(Directions)
Every entry below must be copied exactly, with nothing left out.

(Material for this task)
-- ==== Sys2Proof/Machine/Ports.lean ====
section
/-! DEFINITION. Link ports (R417 to R429, R436): lanes, training, flits and replay, CONTROL messages, a port that goes DOWN
with what follows from it. Every flit that leaves stands in `flits` beside its port. -/
namespace Sys2Proof.Machine

/-! ### Connectors and fibres (R18, R693) -/

/-- The optical engine of a port, and the multi-fibre connector that it serves. -/
def engineOf (p : Nat) : Nat := p / 4
/-- The fibres, 1 to 32, that carry lane `l` of a port at its connector (Table 21.6). -/
def txFibre (p l : Nat) : Nat := 1 + 4 * (p % 4) + l
def rxFibre (p l : Nat) : Nat := 17 + 4 * (p % 4) + l

/-! ### Lanes (R419, R420) -/

def allHealthy (h : Nat) (ls : List Nat) : Bool := ls.all fun i => bit h i
/-- The lanes a port uses where `h` marks the lanes healthy at both ends. -/
def lanesFor (h : Nat) : List Nat :=
  if allHealthy h [0, 1, 2, 3] then [0, 1, 2, 3]
  else if allHealthy h [0, 1] then [0, 1]
  else if allHealthy h [2, 3] then [2, 3]
  else ((List.range 4).find? fun i => bit h i).toList
/-- The healthy lanes that this end advertises, while it trains and in LANE_HEALTH. -/
def PortSt.advertised (x : PortSt) : Nat := 15 - x.failed % 16
def PortSt.healthy (x : PortSt) : Nat := x.peerLanes % 16 &&& x.advertised
def PortSt.newWidth (x : PortSt) : Nat := (lanesFor x.healthy).length

/-- The optical engines are lit: from LINK_INIT on, unless the lanes are dark (R608, R618). -/
def Mod.lit (m : Mod) : Bool := !m.lnk.dark && (m.phase = .linkInit || m.serving)

/-! ### CONTROL flits that a port sends (Table 12.22) -/

/-- LNK_VCCRED as the port trains with it: 0 is taken as 1; the defaults where the sum exceeds 256 (Table 12.16). -/
def PortSt.trainAlloc (x : PortSt) : List Nat :=
  let a := x.vccred.map fun v => max 1 v
  if 256 < a.foldl (· + ·) 0 then List.replicate 8 32 else a
def Mod.sendCreditInit (m : Mod) (p : Nat) : Mod :=
  let x := m.port! p
  m.putFlit p 4 false (1 + 256 * x.alloc.foldr (fun v a => v + 256 * a) 0)
def Mod.sendLaneHealth (m : Mod) (p : Nat) : Mod :=
  m.putFlit p 4 false (2 + 256 * (m.port! p).advertised)
def Mod.sendRetrain (m : Mod) (p cause : Nat) : Mod := m.putFlit p 4 false (3 + 256 * cause)

/-! ### Training and retraining -/

/-- Training or a retrain has ended: the widest width healthy at both ends, the credits agreed anew, so that the flits still held in
either buffer owe none (R419, R426, R427). -/
def Mod.trained (m : Mod) (p : Nat) : Mod :=
  let free := fun (x : InPkt) => if x.port = p then { x with owe := 0 } else x
  let m := { m with lnk := { m.lnk with
      inbox := m.lnk.inbox.map free
      skewed := m.lnk.skewed.map fun (y : SkewPkt) => { y with pkt := free y.pkt } } }
  let m := m.onPort p fun x => { x with
    link := .up
    used := lanesFor x.healthy
    badRetrains := 0
    alloc := x.trainAlloc
    credits := List.replicate 8 0
    owed := List.replicate 8 0
    replay := x.replay.map fun (f : HeldFlit) => { f with paid := false }
    asm := x.asm.map fun (a : Nat × Partial) => (a.1, { a.2 with owe := 0 })
    gotCredit := false
    ctrlLeft := 2
    trainedAt := m.now }
  (m.sendCreditInit p).sendLaneHealth p

def Mod.startRetrain (m : Mod) (p : Nat) : Mod :=
  m.onPort p fun x => { x with
    link := .retraining
    retrains := min 255 (x.retrains + 1)
    retrainAt := m.now
    resends := 0 }

/-- PORT_UP: the port trains from DOWN at the widest width healthy at both ends. -/
def Mod.portUp (m : Mod) (p peer : Nat) : Mod :=
  let x := { m.port! p with peerLanes := peer }
  if x.link ≠ .training || x.newWidth = 0 || !m.lit then m
  else
    let m := m.setPort p { x with
      retrains := 0
      txLseq := 0
      rxLseq := 0
      turns := []
      asm := []
      replay := []
      waiting := []
      resends := 0
      delays := [] }
    (m.trained p).ev 0x7001 0 [(0, 1, p), (1, 1, x.newWidth)]
def execPortUp (p : Port) (peerLanes : BitVec 4) (s : State) : Host.Outcome State Fault Refusal :=
  run (fun m => m.portUp p peerLanes.toNat) s

/-- PORT_TRAIN_RETRY: a DOWN port tries again, its failed lanes back in service (R420, R421). -/
def execPortTrainRetry (p : Port) (s : State) : Host.Outcome State Fault Refusal :=
  run (fun m => if (m.port! p).link = .down ∧ (m.port! p).holdDown = false ∧ m.lit then
      m.onPort p fun x => { x with link := .training, failed := 0 }
    else m) s

/-- LANE_FAIL: event 0x7003 and a retrain at the next narrower width where the lane is in use. A port that trains or
retrains carries no flit and goes on; it no longer counts the lane healthy. -/
def Mod.laneFail (m : Mod) (p lane : Nat) : Mod :=
  let x := m.port! p
  if x.link = .down ∨ bit x.failed lane then m
  else
    let y := { x with failed := x.failed + 2 ^ lane }
    let m := m.setPort p y
    let note := fun (m : Mod) =>
      if x.used.contains lane then m.ev 0x7003 1 [(0, 1, p), (1, 1, lane), (2, 1, y.newWidth)] else m
    if x.link = .training then m
    else if x.link = .retraining then note m
    else
      let m := m.sendLaneHealth p
      note (if x.used.contains lane then (m.sendRetrain p 1).startRetrain p else m)
def execLaneFail (p : Port) (lane : Fin 4) (s : State) : Host.Outcome State Fault Refusal := run (fun m => m.laneFail p lane) s

/-! ### Replay (R424) -/

/-- Resends every held flit that has left since the port trained, where the port sends at all (R441); sixteen resends in a row cause a
retrain. -/
def Mod.resend (m : Mod) (p : Nat) : Mod :=
  let x := m.port! p
  let fs := x.replay.filter fun f => f.paid
  match if x.sends then fs else [] with
  | [] => m
  | f :: _ =>
    let m := ((m.onPort p fun x => { x with resends := x.resends + 1, ackAt := m.now }).portCnt p 0x218 1).portCnt p 0x200 fs.length
    let m := fs.foldl (fun m f => m.putHeld p f) m
    if 16 ≤ x.resends + 1 then
      (((m.ev 0x7004 1 [(0, 1, p), (1, 2, f.lseq)]).sendRetrain p 2)).startRetrain p
    else m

(Result)
-- ==== Sys2Proof/Machine/Ports.lean ====
section
/-! DEFINITION. Link ports (R417 to R429, R436): lanes, training, flits and replay, CONTROL messages, a port that goes DOWN
with what follows from it. Every flit that leaves stands in `flits` beside its port. -/
namespace Sys2Proof.Machine

/-! ### Connectors and fibres (R18, R693) -/

/-- The optical engine of a port, and the multi-fibre connector that it serves. -/
def engineOf (p : Nat) : Nat := p / 4
/-- The fibres, 1 to 32, that carry lane `l` of a port at its connector (Table 21.6). -/
def txFibre (p l : Nat) : Nat := 1 + 4 * (p % 4) + l
def rxFibre (p l : Nat) : Nat := 17 + 4 * (p % 4) + l

/-! ### Lanes (R419, R420) -/

def allHealthy (h : Nat) (ls : List Nat) : Bool := ls.all fun i => bit h i
/-- The lanes a port uses where `h` marks the lanes healthy at both ends. -/
def lanesFor (h : Nat) : List Nat :=
  if allHealthy h [0, 1, 2, 3] then [0, 1, 2, 3]
  else if allHealthy h [0, 1] then [0, 1]
  else if allHealthy h [2, 3] then [2, 3]
  else ((List.range 4).find? fun i => bit h i).toList
/-- The healthy lanes that this end advertises, while it trains and in LANE_HEALTH. -/
def PortSt.advertised (x : PortSt) : Nat := 15 - x.failed % 16
def PortSt.healthy (x : PortSt) : Nat := x.peerLanes % 16 &&& x.advertised
def PortSt.newWidth (x : PortSt) : Nat := (lanesFor x.healthy).length

/-- The optical engines are lit: from LINK_INIT on, unless the lanes are dark (R608, R618). -/
def Mod.lit (m : Mod) : Bool := !m.lnk.dark && (m.phase = .linkInit || m.serving)

/-! ### CONTROL flits that a port sends (Table 12.22) -/

/-- LNK_VCCRED as the port trains with it: 0 is taken as 1; the defaults where the sum exceeds 256 (Table 12.16). -/
def PortSt.trainAlloc (x : PortSt) : List Nat :=
  let a := x.vccred.map fun v => max 1 v
  if 256 < a.foldl (· + ·) 0 then List.replicate 8 32 else a
def Mod.sendCreditInit (m : Mod) (p : Nat) : Mod :=
  let x := m.port! p
  m.putFlit p 4 false (1 + 256 * x.alloc.foldr (fun v a => v + 256 * a) 0)
def Mod.sendLaneHealth (m : Mod) (p : Nat) : Mod :=
  m.putFlit p 4 false (2 + 256 * (m.port! p).advertised)
def Mod.sendRetrain (m : Mod) (p cause : Nat) : Mod := m.putFlit p 4 false (3 + 256 * cause)

/-! ### Training and retraining -/

/-- Training or a retrain has ended: the widest width healthy at both ends, the credits agreed anew, so that the flits still held in
either buffer owe none (R419, R426, R427). -/
def Mod.trained (m : Mod) (p : Nat) : Mod :=
  let free := fun (x : InPkt) => if x.port = p then { x with owe := 0 } else x
  let m := { m with lnk := { m.lnk with
      inbox := m.lnk.inbox.map free
      skewed := m.lnk.skewed.map fun (y : SkewPkt) => { y with pkt := free y.pkt } } }
  let m := m.onPort p fun x => { x with
    link := .up
    used := lanesFor x.healthy
    badRetrains := 0
    alloc := x.trainAlloc
    credits := List.replicate 8 0
    owed := List.replicate 8 0
    replay := x.replay.map fun (f : HeldFlit) => { f with paid := false }
    asm := x.asm.map fun (a : Nat × Partial) => (a.1, { a.2 with owe := 0 })
    gotCredit := false
    ctrlLeft := 2
    trainedAt := m.now }
  (m.sendCreditInit p).sendLaneHealth p

def Mod.startRetrain (m : Mod) (p : Nat) : Mod :=
  m.onPort p fun x => { x with
    link := .retraining
    retrains := min 255 (x.retrains + 1)
    retrainAt := m.now
    resends := 0 }

/-- PORT_UP: the port trains from DOWN at the widest width healthy at both ends. -/
def Mod.portUp (m : Mod) (p peer : Nat) : Mod :=
  let x := { m.port! p with peerLanes := peer }
  if x.link ≠ .training || x.newWidth = 0 || !m.lit then m
  else
    let m := m.setPort p { x with
      retrains := 0
      txLseq := 0
      rxLseq := 0
      turns := []
      asm := []
      replay := []
      waiting := []
      resends := 0
      delays := [] }
    (m.trained p).ev 0x7001 0 [(0, 1, p), (1, 1, x.newWidth)]
def execPortUp (p : Port) (peerLanes : BitVec 4) (s : State) : Host.Outcome State Fault Refusal :=
  run (fun m => m.portUp p peerLanes.toNat) s

/-- PORT_TRAIN_RETRY: a DOWN port tries again, its failed lanes back in service (R420, R421). -/
def execPortTrainRetry (p : Port) (s : State) : Host.Outcome State Fault Refusal :=
  run (fun m => if (m.port! p).link = .down ∧ (m.port! p).holdDown = false ∧ m.lit then
      m.onPort p fun x => { x with link := .training, failed := 0 }
    else m) s

/-- LANE_FAIL: event 0x7003 and a retrain at the next narrower width where the lane is in use. A port that trains or
retrains carries no flit and goes on; it no longer counts the lane healthy. -/
def Mod.laneFail (m : Mod) (p lane : Nat) : Mod :=
  let x := m.port! p
  if x.link = .down ∨ bit x.failed lane then m
  else
    let y := { x with failed := x.failed + 2 ^ lane }
    let m := m.setPort p y
    let note := fun (m : Mod) =>
      if x.used.contains lane then m.ev 0x7003 1 [(0, 1, p), (1, 1, lane), (2, 1, y.newWidth)] else m
    if x.link = .training then m
    else if x.link = .retraining then note m
    else
      let m := m.sendLaneHealth p
      note (if x.used.contains lane then (m.sendRetrain p 1).startRetrain p else m)
def execLaneFail (p : Port) (lane : Fin 4) (s : State) : Host.Outcome State Fault Refusal := run (fun m => m.laneFail p lane) s

/-! ### Replay (R424) -/

/-- Resends every held flit that has left since the port trained, where the port sends at all (R441); sixteen resends in a row cause a
retrain. -/
def Mod.resend (m : Mod) (p : Nat) : Mod :=
  let x := m.port! p
  let fs := x.replay.filter fun f => f.paid
  match if x.sends then fs else [] with
  | [] => m
  | f :: _ =>
    let m := ((m.onPort p fun x => { x with resends := x.resends + 1, ackAt := m.now }).portCnt p 0x218 1).portCnt p 0x200 fs.length
    let m := fs.foldl (fun m f => m.putHeld p f) m
    if 16 ≤ x.resends + 1 then
      (((m.ev 0x7004 1 [(0, 1, p), (1, 2, f.lseq)]).sendRetrain p 2)).startRetrain p
    else m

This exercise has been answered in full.